Он схватил палку и, не прощаясь, выбежал на двор, подавленный тяжелым предчувствием, что не будет теперь Нонке житья в этом доме.

ГЛАВА ТРИНАДЦАТАЯ

Нона с тех пор, как ушла с фермы, только раз ходила туда, да и то тайком от Петра. Дед Ламби чуть не заплакал, увидев ее.

— Что не приходишь, доченька, совсем забыла нас! — говорил с грустью дед Ламби, суетясь вокруг нее. — Измучились мы с Дамяном. Как умерла его жена, царство небесное, отказался он от бригадирства и поступил на твое место. Ну, а ты как поживаешь, Нона?

— Хорошо, дедушка! — ответила Нонка, и глаза ее наполнились слезами.

Она обошла всю ферму, обо всем расспросила и собралась уходить.

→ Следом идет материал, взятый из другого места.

/-! ### take, complete -/

@[simp] theorem State.take_cfg (s : State) :
    (s.take).cfg = s.cfg := rfl
@[simp] theorem State.take_angleEl (s : State) :
    (s.take).angleEl = s.angleEl := rfl
@[simp] theorem State.take_angleAz (s : State) :
    (s.take).angleAz = s.angleAz := rfl
@[simp] theorem State.take_chanV (s : State) :
    (s.take).chanV = s.chanV := rfl
@[simp] theorem State.take_chanI (s : State) :
    (s.take).chanI = s.chanI := rfl
@[simp] theorem State.take_rail (s : State) :
    (s.take).rail = s.rail := rfl
@[simp] theorem State.take_coeff (s : State) :
    (s.take).coeff = s.coeff := rfl
@[simp] theorem State.take_din (s : State) :
    (s.take).din = s.din := rfl
@[simp] theorem State.take_sr24 (s : State) :
    (s.take).sr24 = s.sr24 := rfl
@[simp] theorem State.take_rPay (s : State) :
    (s.take).rPay = s.rPay := rfl
@[simp] theorem State.take_rCrc (s : State) :
    (s.take).rCrc = s.rCrc := rfl
@[simp] theorem State.take_fOk (s : State) :
    (s.take).fOk = s.fOk := rfl
@[simp] theorem State.take_rWord (s : State) :
    (s.take).rWord = s.rWord := rfl
@[simp] theorem State.take_comm (s : State) :
    (s.take).comm = s.comm := rfl
@[simp] theorem State.take_adcMux (s : State) :
    (s.take).adcMux = s.adcMux := rfl
@[simp] theorem State.take_adcRef (s : State) :
    (s.take).adcRef = s.adcRef := rfl
@[simp] theorem State.take_selEl (s : State) :
    (s.take).selEl = s.selEl := rfl
@[simp] theorem State.take_selAz (s : State) :
    (s.take).selAz = s.selAz := rfl
@[simp] theorem State.take_lnkPhase (s : State) :
    (s.take).lnkPhase = s.lnkPhase := rfl
@[simp] theorem State.take_afePhase (s : State) :
    (s.take).afePhase = s.afePhase := rfl
@[simp] theorem State.take_hostQueue (s : State) :
    (s.take).hostQueue = s.hostQueue := rfl
@[simp] theorem State.take_linkAnswers (s : State) :
    (s.take).linkAnswers = s.linkAnswers := rfl
@[simp] theorem State.take_convAnswers (s : State) :
    (s.take).convAnswers = s.convAnswers := rfl
@[simp] theorem State.take_switchAnswers (s : State) :
    (s.take).switchAnswers = s.switchAnswers := rfl
@[simp] theorem State.take_draws (s : State) :
    (s.take).draws = s.draws := rfl
@[simp] theorem State.take_trace (s : State) :
    (s.take).trace = s.trace := rfl
@[simp] theorem State.take_raised (s : State) :
    (s.take).raised = s.raised := rfl
@[simp] theorem State.take_busy (s : State) : s.take.busy = true := rfl
@[simp] theorem State.complete_cfg (s : State) :
    (s.complete).cfg = s.cfg := rfl
@[simp] theorem State.complete_angleEl (s : State) :
    (s.complete).angleEl = s.angleEl := rfl
@[simp] theorem State.complete_angleAz (s : State) :
    (s.complete).angleAz = s.angleAz := rfl
@[simp] theorem State.complete_chanV (s : State) :
    (s.complete).chanV = s.chanV := rfl
@[simp] theorem State.complete_chanI (s : State) :
    (s.complete).chanI = s.chanI := rfl
@[simp] theorem State.complete_rail (s : State) :
    (s.complete).rail = s.rail := rfl
@[simp] theorem State.complete_coeff (s : State) :
    (s.complete).coeff = s.coeff := rfl
@[simp] theorem State.complete_din (s : State) :
    (s.complete).din = s.din := rfl
@[simp] theorem State.complete_sr24 (s : State) :
    (s.complete).sr24 = s.sr24 := rfl
@[simp] theorem State.complete_rPay (s : State) :
    (s.complete).rPay = s.rPay := rfl
@[simp] theorem State.complete_rCrc (s : State) :
    (s.complete).rCrc = s.rCrc := rfl
@[simp] theorem State.complete_fOk (s : State) :
    (s.complete).fOk = s.fOk := rfl
@[simp] theorem State.complete_rWord (s : State) :
    (s.complete).rWord = s.rWord := rfl
@[simp] theorem State.complete_comm (s : State) :
    (s.complete).comm = s.comm := rfl
@[simp] theorem State.complete_adcMux (s : State) :
    (s.complete).adcMux = s.adcMux := rfl
@[simp] theorem State.complete_adcRef (s : State) :
    (s.complete).adcRef = s.adcRef := rfl
@[simp] theorem State.complete_selEl (s : State) :
    (s.complete).selEl = s.selEl := rfl
@[simp] theorem State.complete_selAz (s : State) :
    (s.complete).selAz = s.selAz := rfl
@[simp] theorem State.complete_lnkPhase (s : State) :
    (s.complete).lnkPhase = s.lnkPhase := rfl
@[simp] theorem State.complete_afePhase (s : State) :
    (s.complete).afePhase = s.afePhase := rfl
@[simp] theorem State.complete_hostQueue (s : State) :
    (s.complete).hostQueue = s.hostQueue := rfl
@[simp] theorem State.complete_linkAnswers (s : State) :
    (s.complete).linkAnswers = s.linkAnswers := rfl
@[simp] theorem State.complete_convAnswers (s : State) :
    (s.complete).convAnswers = s.convAnswers := rfl
@[simp] theorem State.complete_switchAnswers (s : State) :
    (s.complete).switchAnswers = s.switchAnswers := rfl
@[simp] theorem State.complete_draws (s : State) :
    (s.complete).draws = s.draws := rfl
@[simp] theorem State.complete_trace (s : State) :
    (s.complete).trace = s.trace := rfl
@[simp] theorem State.complete_raised (s : State) :
    (s.complete).raised = s.raised := rfl
@[simp] theorem State.complete_busy (s : State) : s.complete.busy = false := rfl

— Не уходи, Нона, подожди еще немножечко. Может, Дамян скоро вернется, с ним повидаешься. Он, бедняга, как сядем отдыхать, все тебя добрым словом вспомянет, — просил ее дед Ламби. Он сильно похудел и как будто стал меньше ростом. Папаху он носил по-прежнему набекрень, но уже без прежней молодцеватости. И халат его был не первой чистоты. Да и вид у него был отчаявшегося человека. — Я привык к тебе, ей-богу. Ведь немалое дело мы сделали. Грязь-то какая была на ферме, а теперь любо-дорого взглянуть. Ну, да бог с ней, с фермой-то, быть бы живу-здорову, это самое главное.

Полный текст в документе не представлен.